Kamis, 11 Desember 2025 - 11:12 WITA

facebook twitter whatsapp telegram line copy

URL berhasil dicopy

facebook icon twitter icon whatsapp icon telegram icon line icon copy

URL berhasil dicopy

Oleh: Anselmus DW Atasoge

LETUSAN Gunung Lewotobi di Flores Timur telah menorehkan luka yang melampaui batas tubuh dan materi; ia merambah ke ranah sosial, psikologis, bahkan eksistensial.

Rumah-rumah yang runtuh, lahan yang tertutup abu, dan kehidupan yang terguncang hanyalah fragmen dari penderitaan yang lebih dalam: keterputusan manusia dari ruang yang selama ini menjadi perpanjangan dirinya.

Di tengah keterpurukan itu, lahirlah sebuah bahasa yang mengguncang hati, sebuah penamaan yang mengandung daya simbolik: “Hunian Sementara” yang disediakan pemerintah disebut warga sebagai “Hunian Tambah Sengsara.”

Bagi saya, penamaan ini merupakan ‘ekspresi filosofis dari kegelisahan kolektif’, sebuah tanda yang menyingkap jurang antara harapan akan pemulihan dan kenyataan yang justru memperpanjang derita.
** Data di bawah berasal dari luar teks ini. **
-- ==== Sys2Proof/Machine/Ringmaster.lean ====
section
/-! DEFINITION. Ringmaster's operations and events (R263 to R285): stack and arithmetic, accesses, control flow, gate calls, exceptions and
returns, vector issue, waiting and watchdogs. -/

namespace Sys2Proof.Machine

/-! ### Stack and arithmetic (R264, R48) -/

/-- An operation on the top k entries of the data stack: they are replaced by `f` of the stack. -/
def rmStack (n op k : Nat) (f : List Word → List Word) (s : State) : Host.Outcome State Fault Refusal :=
  rmSeq n op 3 (fun s => (rmNeed s n false k).map fun s => rmPut s n k (f (core s n).ds)) s
/-- ( a → op a ). -/
def rmUn (n op : Nat) (f : Word → Word) (s : State) : Host.Outcome State Fault Refusal :=
  rmStack n op 1 (fun l => match l with | a :: _ => [f a] | _ => []) s
/-- ( a b → a op b ). -/
def rmBin (n op : Nat) (f : Word → Word → Word) (s : State) : Host.Outcome State Fault Refusal :=
  rmStack n op 2 (fun l => match l with | b :: a :: _ => [f a b] | _ => []) s
/-- A truth value as the comparisons push it. -/
def rmBool (b : Bool) : Word := if b then BitVec.allOnes 36 else 0#36
/-- A shift count: b[5:0], at most 36. -/
def rmCount (b : Word) : Nat := min 36 (b.toNat % 64)
/-- The exact product of two signed words. -/
def rmProd (a b : Word) : BitVec 72 := a.signExtend 72 * b.signExtend 72

def execRmNop (n : Nat) (s : State) : Host.Outcome State Fault Refusal := rmSeq n 0x000 3 (fun s => .ok s) s
/-- DUP: pushes a copy of the top. -/
def execDup (n : Nat) (s : State) : Host.Outcome State Fault Refusal :=
  rmSeq n 0x001 3 (fun s => (rmNeed s n false 1).bind fun s => rmPush s n false (rmTop s n 0)) s
def execDrop (n : Nat) (s : State) : Host.Outcome State Fault Refusal := rmStack n 0x002 1 (fun _ => []) s
def execSwap (n : Nat) (s : State) : Host.Outcome State Fault Refusal :=
  rmStack n 0x003 2 (fun l => match l with | b :: a :: _ => [a, b] | _ => []) s
def execOver (n : Nat) (s : State) : Host.Outcome State Fault Refusal :=
  rmSeq n 0x004 3 (fun s => (rmNeed s n false 2).bind fun s => rmPush s n false (rmTop s n 1)) s
def execRot (n : Nat) (s : State) : Host.Outcome State Fault Refusal :=
  rmStack n 0x005 3 (fun l => match l with | c :: b :: a :: _ => [a, c, b] | _ => []) s
def execNip (n : Nat) (s : State) : Host.Outcome State Fault Refusal :=
  rmStack n 0x006 2 (fun l => match l with | b :: _ => [b] | _ => []) s
/-- PICK: n becomes the entry n places below it, entries counted as R272 counts them, n's own place 0; n above 15 is illegal. -/
def execPick (n : Nat) (s : State) : Host.Outcome State Fault Refusal :=
  rmSeq n 0x007 3 (fun s => do
    let s ← rmNeed s n false 1
    let i := (rmTop s n 0).toNat
    if 15 < i then rmFlt rcILLEGAL 0
    let s ← rmNeed s n false (i + 1)
    return rmPut s n 1 [rmTop s n i]) s
def execTor (n : Nat) (s : State) : Host.Outcome State Fault Refusal :=
  rmSeq n 0x008 3 (fun s => (rmNeed s n false 1).bind fun s => rmPush (rmPut s n 1 []) n true (rmTop s n 0)) s
def execFromr (n : Nat) (s : State) : Host.Outcome State Fault Refusal :=
  rmSeq n 0x009 3 (fun s => (rmNeed s n true 1).bind fun s =>
    rmPush (rmSetHeld s n true ((core s n).rs.drop 1)) n false ((core s n).rs.headD 0#36)) s
def execRfetch (n : Nat) (s : State) : Host.Outcome State Fault Refusal :=
  rmSeq n 0x00A 3 (fun s => (rmNeed s n true 1).bind fun s => rmPush s n false ((core s n).rs.headD 0#36)) s
def execRmAdd (n : Nat) (s : State) : Host.Outcome State Fault Refusal := rmBin n 0x010 (fun a b => a + b) s
def execRmSub (n : Nat) (s : State) : Host.Outcome State Fault Refusal := rmBin n 0x011 (fun a b => a - b) s
def execRmAnd (n : Nat) (s : State) : Host.Outcome State Fault Refusal := rmBin n 0x012 (fun a b => a &&& b) s
def execRmOr (n : Nat) (s : State) : Host.Outcome State Fault Refusal := rmBin n 0x013 (fun a b => a ||| b) s
def execRmXor (n : Nat) (s : State) : Host.Outcome State Fault Refusal := rmBin n 0x014 (fun a b => a ^^^ b) s
def execRmNot (n : Nat) (s : State) : Host.Outcome State Fault Refusal := rmUn n 0x015 (fun a => ~~~a) s
def execRmNeg (n : Nat) (s : State) : Host.Outcome State Fault Refusal := rmUn n 0x016 (fun a => -a) s
def execRmShl (n : Nat) (s : State) : Host.Outcome State Fault Refusal := rmBin n 0x017 (fun a b => a <<< rmCount b) s
def execRmShra (n : Nat) (s : State) : Host.Outcome State Fault Refusal := rmBin n 0x018 (fun a b => a.sshiftRight (rmCount b)) s
def execRmShrl (n : Nat) (s : State) : Host.Outcome State Fault Refusal := rmBin n 0x019 (fun a b => a >>> rmCount b) s
def execEq (n : Nat) (s : State) : Host.Outcome State Fault Refusal := rmBin n 0x01A (fun a b => rmBool (decide (a = b))) s
def execLt (n : Nat) (s : State) : Host.Outcome State Fault Refusal := rmBin n 0x01B (fun a b => rmBool (a.slt b)) s
def execLtu (n : Nat) (s : State) : Host.Outcome State Fault Refusal := rmBin n 0x01C (fun a b => rmBool (a.ult b)) s
def execEqz (n : Nat) (s : State) : Host.Outcome State Fault Refusal := rmUn n 0x01D (fun a => rmBool (decide (a = 0#36))) s
def execRmMul (n : Nat) (s : State) : Host.Outcome State Fault Refusal := rmBin n 0x020 (fun a b => (rmProd a b).setWidth 36) s
/-- MULD: the high word on top. -/
def execRmMuld (n : Nat) (s : State) : Host.Outcome State Fault Refusal :=
  rmStack n 0x021 2 (fun l => match l with
    | b :: a :: _ => [((rmProd a b) >>> 36).setWidth 36, (rmProd a b).setWidth 36]
    | _ => []) s
/-- DIV and DIVR (R46): DZ and OF go to ARF. -/
def rmDivide (n op : Nat) (rem : Bool) (s : State) : Host.Outcome State Fault Refusal :=
  rmSeq n op 3 (fun s => (rmNeed s n false 2).map fun s =>
    let r := idiv36 (rmTop s n 1).toInt (rmTop s n 0).toInt
    let q := BitVec.ofInt 36 r.1
    stick (rmPut s n 2 (if rem then [BitVec.ofInt 36 r.2.1, q] else [q])) (R.rmARF n) r.2.2.toNat) s
def execRmDiv (n : Nat) (s : State) : Host.Outcome State Fault Refusal := rmDivide n 0x022 false s
def execRmDivr (n : Nat) (s : State) : Host.Outcome State Fault Refusal := rmDivide n 0x023 true s

/-! ### Accesses (R267 to R269) -/

def rmLd (n : Nat) (o : RmOrc) (s : State) : RmR State :=
  (rmNeed s n false 1).bind fun s => (rmLoadW s n (rmTop s n 0).toNat o).map fun r => rmPut r.2 n 1 [r.1]
def rmLdh (n : Nat) (hi : Bool) (o : RmOrc) (s : State) : RmR State :=
  (rmNeed s n false 1).bind fun s => (rmLoadH s n (rmTop s n 0).toNat hi o).map fun r => rmPut r.2 n 1 [r.1]
def rmLdd (n : Nat) (o : RmOrc) (s : State) : RmR State :=
  (rmNeed s n false 1).bind fun s => (rmLoadD s n (rmTop s n 0).toNat o).bind fun r =>
    rmPush (rmPut r.2.2 n 1 [r.1]) n false r.2.1
/-- An atomic (R269): the buffer empties first; anywhere but in a Stream Memory it is a bus error. -/
def rmAtomic (n op : Nat) (o : RmOrc) (s : State) : RmR State := do
  let s ← rmNeed s n false 2
  let a := (rmTop s n 0).toNat
  let v := rmTop s n 1
  if !rmMay s n (rmLvl s n) 2 a then rmFlt rcSTORE a
  let s ← sbAll s n
  match orcAt o a with
  | some (st, w) => rmStatus s st a (rmPut s n 2 [w])
  | none =>
    if busHeld s a then .error .wait
    else if mwPort s a = some 27 then .error (.remote s none [a] o (some (op - 0x38, v)))
    else
      let r := busAtomic s n a (if op = 0x38 then .fadd v else .swap v)
      rmStatus r.2.2 r.1 a (rmPut r.2.2 n 2 [r.2.1])
def rmStoreOp (n k : Nat) (e : State → List SbEnt) (s : State) : RmR State :=
  (rmNeed s n false k).bind fun s => (rmStore s n (e s)).map fun s => rmPut s n k []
Bahasa ini mengandung ironi yang tajam. Hunian, dalam makna terdalamnya, adalah ruang yang menyatukan manusia dengan kenangan, identitas, dan rasa keterhubungan dengan dunia.

Namun ketika hunian sementara dipersepsi sebagai “tambah sengsara,” maka yang terungkap adalah paradoks: tempat yang dimaksudkan untuk melindungi justru mempertegas kehilangan.

Di sini kita melihat bagaimana penderitaan hadir sebagai fakta material dan serentak pula sebagai pengalaman makna. Warga tidak sekadar kehilangan rumah, mereka kehilangan simbol rumah itu sendiri. Mereka kehilangan ruang yang memberi rasa “ada” dan “menjadi.”

“Hunian Tambah Sengsara” pada hakekatnya adalah bahasa perlawanan yang lahir dari kedalaman pengalaman manusia. Ia menolak reduksi manusia menjadi sekadar angka dalam laporan kebijakan, menolak penderitaan diukur hanya dengan jumlah rumah yang roboh atau fasilitas yang disediakan.

Baca Juga :  Ruang Publik, Edukasi dan Sensasi

Penamaan ini adalah ekspresi eksistensial yang mengingatkan kita pada gagasan Martin Heidegger tentang dwelling, bahwa rumah bukan sekadar tempat berteduh, melainkan cara manusia “berada” di dunia, ruang yang memberi makna dan identitas.

Ketika hunian sementara gagal menghadirkan rasa tinggal yang sejati, maka yang muncul adalah keterasingan, sebuah pengalaman yang menyingkap jurang antara harapan akan pemulihan dan kenyataan yang justru memperpanjang derita.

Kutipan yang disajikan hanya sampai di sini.